Дальше: Симптом прилипшей пятки против синдрома слипшихся извилин

Circulus vitiosus

Жена «крестника» Алексея Ивановича написала благодарственное письмо в департамент здравоохранения. Благодарственные письма, да еще и не написанные самими медиками или их родней, в департаменте получают далеко не так часто, как жалобы. А тут еще и ежедневные требования «публичного позитива» со стороны руководства. Поэтому сотрудники департамента подсуетились и организовали статью в пятничном выпуске ежедневной газеты «Новое московское время», выходящей миллионным тиражом. В пятничном выпуске, который считается самым популярным, потому что в нем печатается телевизионная программа на следующую неделю!
Для «Нового московского времени» Алексея Ивановича сфотографировали с ларингоскопом в руках («Должны же быть у профессионала какие-то атрибуты… Фонендоскоп? Ну, это же пошло, как врач — так сразу с фонендоскопом… Надо что-то новенькое, незаезженное…») и вместе с коллективом приемного отделения. С подтекстом — не один у нас такой доктор Боткин, а много. Корреспондент из «Времени» в беседе больше напирал на личное — семейная жизнь, домашние животные, хобби и все такое.
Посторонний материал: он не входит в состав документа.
/-- Settles O32: the rows whose operation on the popped state writes `dstate` or nothing. -/
theorem prefixAndPauseRowsResult : Obligations.PrefixAndPauseRowsResult := fun _ _ hc =>
  ⟨dec_answer hc, dec_answer hc, dec_answer hc, dec_answer hc, dec_answer hc, dec_answer hc, dec_answer hc,
    dec_answer hc⟩

/-- Settles O33: the rows whose operation on the popped state raises an error and idles the decoder. -/
theorem decodeErrorRowsResult : Obligations.DecodeErrorRowsResult := fun _ _ _ _ _ hc =>
  ⟨dec_answer hc, dec_answer hc, dec_answer hc⟩

/-! #### The rows that emit an event -/

/-- The rows that emit an event for the byte `b`, each with its lookup result and whether the event is a release. -/
def eventRows (p : Params) (b : Byte) : List (Instr × Option Byte × Bool) :=
  [(.dMake b, lookup p p.normalTable b, false), (.dExtMake b, lookup p p.extTable b, false),
    (.dBreak b, lookup p p.normalTable b, true), (.dExtBreak b, lookup p p.extTable b, true),
    (.dPause77B, some p.kcPause, false)]

section
variable {s : State} {x : Option Byte} {k : Byte} {rel : Bool}

theorem exec_eventRow {b : Byte} (hc : 0 < s.bfCount) :
    ∀ row ∈ eventRows s.params b, exec row.1 s = .next (emitEvent row.2.1 row.2.2 (popBf s)) := by
  simp only [eventRows, List.forall_mem_cons]
  exact ⟨dec_answer hc, dec_answer hc, dec_answer hc, dec_answer hc, dec_answer hc, List.forall_mem_nil _⟩

/-- An unmapped byte leaves no event unless `EMIT_UNMAPPED` (R95). -/
theorem emitEvent_unmapped (hx : x = none) (he : s.params.emitUnmapped = false) :
    emitEvent x rel s = { s with dstate := dWaitStart } := by
  simp [emitEvent, pushEvent, hx, he]

/-- `k` is the keycode the event of lookup result `x` carries: the one looked up, or `KC_INVALID` under
`EMIT_UNMAPPED` (R95). -/
def EventCarries (p : Params) (x : Option Byte) (k : Byte) : Prop :=
  x = some k ∨ (x = none ∧ p.emitUnmapped = true ∧ k = p.kcInvalid)

theorem pushEvent_eq_pushKf (h : EventCarries s.params x k) : pushEvent x rel s = pushKf (packEvent rel k) s := by
  obtain rfl | ⟨rfl, he, rfl⟩ := h
  · rfl
  · exact if_pos he

/-- A full KF drops the event with one error (R87, R95). -/
theorem emitEvent_of_full (h : EventCarries s.params x k) (hf : s.kf.full s.params.nK = true) :
    emitEvent x rel s = { s with dstate := dWaitStart, errlog := s.errlog ++ [0x8#4] } := by
  rw [emitEvent, pushEvent_eq_pushKf h, pushKf_eq, if_pos hf]
  rfl

/-- With room in KF the event is stored (R87, R95). -/
theorem emitEvent_of_room (h : EventCarries s.params x k) (hf : s.kf.full s.params.nK = false) :
    emitEvent x rel s = { s with dstate := dWaitStart, kf := s.kf.put s.params.nK (packEvent rel k) } := by
  rw [emitEvent, pushEvent_eq_pushKf h, pushKf_eq, if_neg (ne_true_of_eq_false hf)]

end

/-- Settles O34: each row emits its event on the popped state, and the three lemmas about `emitEvent` say what becomes
of it. -/
theorem eventRowsResult : Obligations.EventRowsResult := by
  intro s b hc bf row hrow
  rw [exec_eventRow hc row hrow]
  refine ⟨fun hx he => ?_, fun k hk => ⟨fun hf => ?_, fun hf => ?_⟩⟩
  · exact congrArg _ (emitEvent_unmapped hx he)
  · exact congrArg _ (emitEvent_of_full (s := popBf s) hk (full_iff.2 hf))
  · exact congrArg _ (emitEvent_of_room (s := popBf s) hk (Bool.eq_false_iff.2 (mt full_iff.1 hf)))

end Sys2Proof.Machine

/-! ### What the decoder writes, and who writes `dstate` (R93, R112) -/

namespace Sys2Proof.Machine

section
variable {e : Event} {s t : State}

@[simp] theorem finishIfLast_dstate (s : State) : (finishIfLast s).dstate = s.dstate := by rw [finishIfLast_frame]

/-- Only a `DEC_STEP` with a byte to consume writes `dstate` (R112). -/
theorem Effect.dstate_eq (he : Effect e s t) (h : e ≠ .decStep ∨ s.bfCount = 0) : t.dstate = s.dstate := by
  cases he with
  | decMove hc | decStore hc | keyOverflow hc | decodePrefix hc | decodePause hc =>
    exact absurd h (by simp [hc.ne'])
  | primeThenIdle | done => exact finishIfLast_dstate _
  | _ => rfl

/-- The fields a `DEC_STEP` that pops its byte may write: BF's tail, `dstate`, KF and the error history (R93). -/
theorem Effect.decStep_frame (he : Effect .decStep s t) (hc : 0 < s.bfCount) :
    t = { popBf s with dstate := t.dstate, kf := t.kf, errlog := t.errlog } := by
  cases he with
  | decIdle h0 => exact absurd h0 hc.ne'
  | _ => rfl

/-- A `DEC_STEP` stores at most one event, and none where it raises an error (R95). -/
theorem Effect.decStep_kf (he : Effect .decStep s t) :
    t.kf = s.kf ∨ (t.errlog = s.errlog ∧ ∃ ev, t.kf = s.kf.put s.params.nK ev) := by
  cases he with
  | decStore => exact .inr ⟨rfl, _, rfl⟩
  | _ => exact .inl rfl

end

/-- Settles O14, by the effects of the step offered. -/
theorem onlyDecStepWritesDstate : Obligations.OnlyDecStepWritesDstate := by
  intro s t h hw
  obtain ⟨evs, pos, he⟩ := exists_step_effect h
  exact he.dstate_eq hw

/-- Settles O35: with a legal `dstate` the step reaches one of its effects, whose frame, event and error are said by the
lemmas about `Effect`. -/
theorem decStepFrame : Obligations.DecStepFrame := by
  intro s hc hl
  obtain ⟨t, ht, he⟩ := execDecStep_next hc hl
  exact ⟨t, ht, he.decStep_frame hc, he.decStep_kf, he.errlog_eq_or_append⟩

end Sys2Proof.Machine

/-! ### Sequences of scan bytes (R109, R110)

While the decoder reads, only BF, `dstate` and the offers change until a row raises an error or emits an event; a run
is followed by the state `decoding` with these three written. -/

namespace Sys2Proof.Machine

/-- A legal ring with the entries `xs`, oldest first. -/
structure Ring.Holds {w : Nat} (n : Nat) (r : Ring w) (xs : List (BitVec w)) : Prop where
  legal : Ring.Legal n r
  contents_eq : r.contents n = xs

namespace Ring.Holds

variable {w n : Nat} {r : Ring w} {x : BitVec w} {xs : List (BitVec w)}

theorem count_pos (h : Ring.Holds n r (x :: xs)) : 0 < r.count n := by
  rw [← contents_length, h.contents_eq]
  exact Nat.succ_pos _

theorem front_cons_drop (h : Ring.Holds n r (x :: xs)) : r.front = x ∧ (r.drop n).contents n = xs :=
  List.cons.inj ((contents_eq_front_cons h.legal h.count_pos).symm.trans h.contents_eq)

/-- A pop leaves the entries after the oldest (R88). -/
theorem drop (h : Ring.Holds n r (x :: xs)) : Ring.Holds n (r.drop n) xs := ⟨h.legal.drop, h.front_cons_drop.2⟩

end Ring.Holds

/-- `s` with BF, `dstate` and the offers as given. -/
def State.decoding (s : State) (bf : Ring 8) (ds : BitVec 3) (evs : List Event) : State :=
  { s with bf := bf, dstate := ds, events := evs }

/-- The run of `k` offers of `DEC_STEP` in a row, the offers `rest` after them. -/
def State.polls (s : State) (k : Nat) (bf : Ring 8) (ds : BitVec 3) (rest : List Event) : Result :=
  run k (s.decoding bf ds (List.replicate k .decStep ++ rest))

section
variable {s : State} {bf : Ring 8} {ds : BitVec 3} {b : Byte} {left : List Byte} {rest : List Event} {k : Nat}

theorem run_eq_polls (hd : s.dstate = ds) (he : s.events = List.replicate k .decStep ++ rest) :
    run k s = s.polls k s.bf ds rest := by
  rw [State.polls, ← hd, ← he]
  rfl

/-- The first of the offers performs the operation of the row that `ds` and the oldest byte select, on the state with
that byte popped (R93). -/
theorem polls_succ {f : State → State} (h : bf.Holds s.params.nB (b :: left))
    (hrow : ∀ u, exec (decodeDec (decKey ds b)) u = decByteStep f u) :
    s.polls (k + 1) bf ds rest =
      run k (f (s.decoding (bf.drop s.params.nB) ds (List.replicate k .decStep ++ rest))) := by
  refine run_succ_next ?_
  rw [List.replicate_succ, List.cons_append, step_decByte (s := s.decoding bf ds _) h.count_pos rfl, State.decoding,
    h.front_cons_drop.1, hrow]
  exact decByteStep_enabled h.count_pos

/-- A row that only moves the decoder to `ds'`. -/
theorem polls_succ_move {ds' : BitVec 3} (h : bf.Holds s.params.nB (b :: left))
    (hrow : ∀ u, exec (decodeDec (decKey ds b)) u = decByteStep (fun s => { s with dstate := ds' }) u) :
    s.polls (k + 1) bf ds rest = s.polls k (bf.drop s.params.nB) ds' rest :=
  polls_succ h hrow

/-- A row of `D_PREFIX_ERR` (R104). -/
theorem polls_succ_prefixError (h : bf.Holds s.params.nB (b :: left))
    (hrow : ∀ u, exec (decodeDec (decKey ds b)) u = decByteStep prefixError u) :
    s.polls (k + 1) bf ds rest =
      { s with errlog := s.errlog ++ [0x6#4] }.polls k (bf.drop s.params.nB) dWaitStart rest :=
  polls_succ h hrow

end

/-! #### Break, then extension -/

section
variable {s : State}

/-- The push of an event neither reads nor writes BF, `dstate` and the offers. -/
theorem pushEvent_decoding (bf : Ring 8) (ds : BitVec 3) (evs : List Event) (x : Option Byte) (rel : Bool) :
    pushEvent x rel (s.decoding bf ds evs) = (pushEvent x rel s).decoding bf ds evs := by
  have push (e : KeyEvent) : pushKf e (s.decoding bf ds evs) = (pushKf e s).decoding bf ds evs := by
    rw [pushKf_eq e s, apply_ite (State.decoding · bf ds evs)]
    rfl
  cases x with
  | some k => exact push _
  | none =>
    rw [pushEvent, pushEvent, push, apply_ite (State.decoding · bf ds evs)]
    rfl

/-- What becomes of KF does not depend on the errors recorded before. -/
theorem pushEvent_kf_of_errlog (x : Option Byte) (rel : Bool) (log : List (BitVec 4)) :
    (pushEvent x rel { s with errlog := log }).kf = (pushEvent x rel s).kf := by
  have push (e : KeyEvent) : (pushKf e { s with errlog := log }).kf = (pushKf e s).kf := by rw [pushKf_kf, pushKf_kf]
  cases x with
  | some k => exact push _
  | none => rw [pushEvent, pushEvent, apply_ite State.kf, apply_ite State.kf, push]

end

/-- Settles O36: the row of F0 enters `D.WaitBreak`, where E0 is an error, so that `x` is read in `D.WaitStart`. -/
theorem breakThenExtensionFallsThrough : Obligations.BreakThenExtensionFallsThrough := by
  intro s x left rest _ legal hd hb h1 h2 h3 he
  have holds : s.bf.Holds s.params.nB (0xF0 :: 0xE0 :: x :: left) := ⟨legal, hb⟩
  have row (u : State) : exec (decodeDec (decKey dWaitStart x)) u =
      decByteStep (fun s => emitEvent (lookup s.params s.params.normalTable x) false s) u := by
    rw [decodeDec_waitStart, if_neg h1, if_neg h2, if_neg h3]; rfl
  have whole := calc
    run 3 s = s.polls 3 s.bf dWaitStart rest := run_eq_polls hd he
    _ = s.polls 2 _ dWaitBreak rest := polls_succ_move holds fun _ => rfl
    _ = { s with errlog := s.errlog ++ [0x6#4] }.polls 1 _ dWaitStart rest :=
      polls_succ_prefixError holds.drop fun _ => rfl
    _ = _ := polls_succ (s := { s with errlog := s.errlog ++ [0x6#4] }) holds.drop.drop row
  rw [emitEvent, pushEvent_decoding] at whole
  exact ⟨_, whole, rfl, holds.drop.drop.drop.contents_eq, rfl, pushEvent_kf_of_errlog .., rfl⟩

/-! #### The Pause sequence -/

section
variable {s : State} {bf : Ring 8} {left : List Byte}

/-- In the two Pause states a filler is popped and nothing else (R105). -/
theorem exec_filler {b : Byte} (hb : isFiller b = true) (second : Bool) (u : State) :
    exec (decodeDec (decKey (0b10#2 ++ BitVec.ofBool second) b)) u = decByteStep (fun s => s) u := by
  obtain (rfl | rfl) | rfl : (b = 0x14 ∨ b = 0xE1) ∨ b = 0xF0 := by simpa [isFiller] using hb
  all_goals rw [decodeDec_pause]; rfl

/-- Any number of fillers in a Pause state is only popped. -/
theorem exists_polls_fillers (second : Bool) {f : List Byte} (hf : ∀ b ∈ f, isFiller b = true)
    (h : bf.Holds s.params.nB (f ++ left)) (k : Nat) (rest : List Event) :
    ∃ bf', Ring.Holds s.params.nB bf' left ∧
      s.polls (f.length + k) bf (0b10#2 ++ BitVec.ofBool second) rest =
        s.polls k bf' (0b10#2 ++ BitVec.ofBool second) rest := by
  induction f generalizing bf with
  | nil => exact ⟨bf, h, by rw [List.length_nil, Nat.zero_add]⟩
  | cons b f ih =>
    obtain ⟨hb, hf⟩ := List.forall_mem_cons.1 hf
    obtain ⟨bf', h', hrun⟩ := ih hf h.drop
    rw [List.length_cons, Nat.succ_add]
    exact ⟨bf', h', (polls_succ h (exec_filler hb second)).trans hrun⟩

end

/-- Settles O37: E1 enters the first Pause state, the first 77 the second, and the second 77 emits the event. -/
theorem pauseSequenceGivesOneEvent : Obligations.PauseSequenceGivesOneEvent := by
  intro s f g left rest _ legal hd hf hg hb he
  have holds : s.bf.Holds s.params.nB (0xE1 :: (f ++ 0x77 :: (g ++ 0x77 :: left))) := ⟨legal, by simp [hb]⟩
  have count : f.length + g.length + 3 = f.length + (g.length + 1 + 1) + 1 := by omega
  obtain ⟨bf1, holds1, fillers1⟩ := exists_polls_fillers false hf holds.drop (g.length + 1 + 1) rest
  obtain ⟨bf2, holds2, fillers2⟩ := exists_polls_fillers true hg holds1.drop 1 rest
  have whole := calc
    run (f.length + g.length + 3) s = s.polls (f.length + g.length + 3) s.bf dWaitStart rest := run_eq_polls hd he
    _ = s.polls (f.length + (g.length + 1 + 1) + 1) s.bf dWaitStart rest := by rw [count]
    _ = s.polls (f.length + (g.length + 1 + 1)) _ dWaitFirst77 rest := polls_succ_move holds fun _ => rfl
    _ = s.polls (g.length + 1 + 1) bf1 dWaitFirst77 rest := fillers1
    _ = s.polls (g.length + 1) _ dWaitSecond77 rest := polls_succ_move holds1 fun _ => rfl
    _ = s.polls 1 bf2 dWaitSecond77 rest := fillers2
    _ = _ := polls_succ (f := fun s => emitEvent (some s.params.kcPause) false s) holds2 fun _ => rfl
  cases room : s.kf.full s.params.nK with
  | true =>
    exact ⟨_, whole.trans (congrArg _ (emitEvent_of_full (.inl rfl) room)), rfl, holds2.drop.contents_eq, rfl, rfl, rfl⟩
  | false =>
    exact ⟨_, whole.trans (congrArg _ (emitEvent_of_room (.inl rfl) room)), rfl, holds2.drop.contents_eq, rfl, rfl, rfl⟩

end Sys2Proof.Machine

/-! ### A latched report stays the report of the bitmap (R130)

Only three kinds of step could break it: one that writes the bitmap while a report is latched, which a free port rules
out; one that latches a report, which is that of the bitmap it leaves; and one that drops the report. -/

namespace Sys2Proof.Machine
Главный редактор «Времени» (он же и владелец газеты) еще в начале своей журналистской деятельности усвоил, что сплетни интересуют людей куда больше, чем новости.
Алексей Иванович, обжегшись на молоке, трижды повторил, что родство его с Сергеем Петровичем Боткиным не установлено, но рассказал про свою любовь к истории, про свои робкие исторические изыскания. Насчет семейной жизни не распространялся, сказал только, что холост и постоянной подруги не имеет, упомянул о маме, сказал, что до пенсии она работала библиотекарем. Корреспондент слушал очень внимательно, да еще и диктофон работал, так что можно было надеяться на то, что он ничего не переврет и не напутает.
Корреспондент не переврал и не напутал, а просто наврал. С три короба. В статье, называвшейся без затей, но броско: «Доктор Боткин». Алексея Ивановича представили читателям, как «прямого потомка того самого Боткина, основателя одноименной московской больницы» и кандидата наук. Алексей Иванович с интересом узнал, что его мать до выхода на пенсию работала главным врачом роддома номер один в городе Мышкине и что он приехал в Москву не столько в поисках сносного заработка, сколько в поисках подходящей спутницы жизни.
— Сколько же мы нового о вас узнали, Алексей Иванович, — сказала старшая медсестра.
— Я сам о себе много чего узнал, Надежда Тимофеевна, — Боткин горько усмехнулся. — И о том, что Сергей Петрович основал Боткинскую больницу, и о том, что мама моя, оказывается, была главным врачом роддома, да еще первого! Значит, должен быть и второй? И это в Мышкине, где никаких роддомов нет, а есть только два отделения в ЦРБ — родильное и гинекологическое? И когда это я кандидатскую защитил? Сам не помню. Наверное, он меня с кем-то другим перепутал, заработался…
— Или хорошо принял, перед тем как писать, — предположила Надежда Тимофеевна. — За моей Галкой ухаживал один журналист, так я его трезвым ни разу так и не увидела, всегда под этим делом. Вы, Алексей Иванович, не переживайте, это даже к добру — назвали вас кандидатом наук, значит, будете вы им.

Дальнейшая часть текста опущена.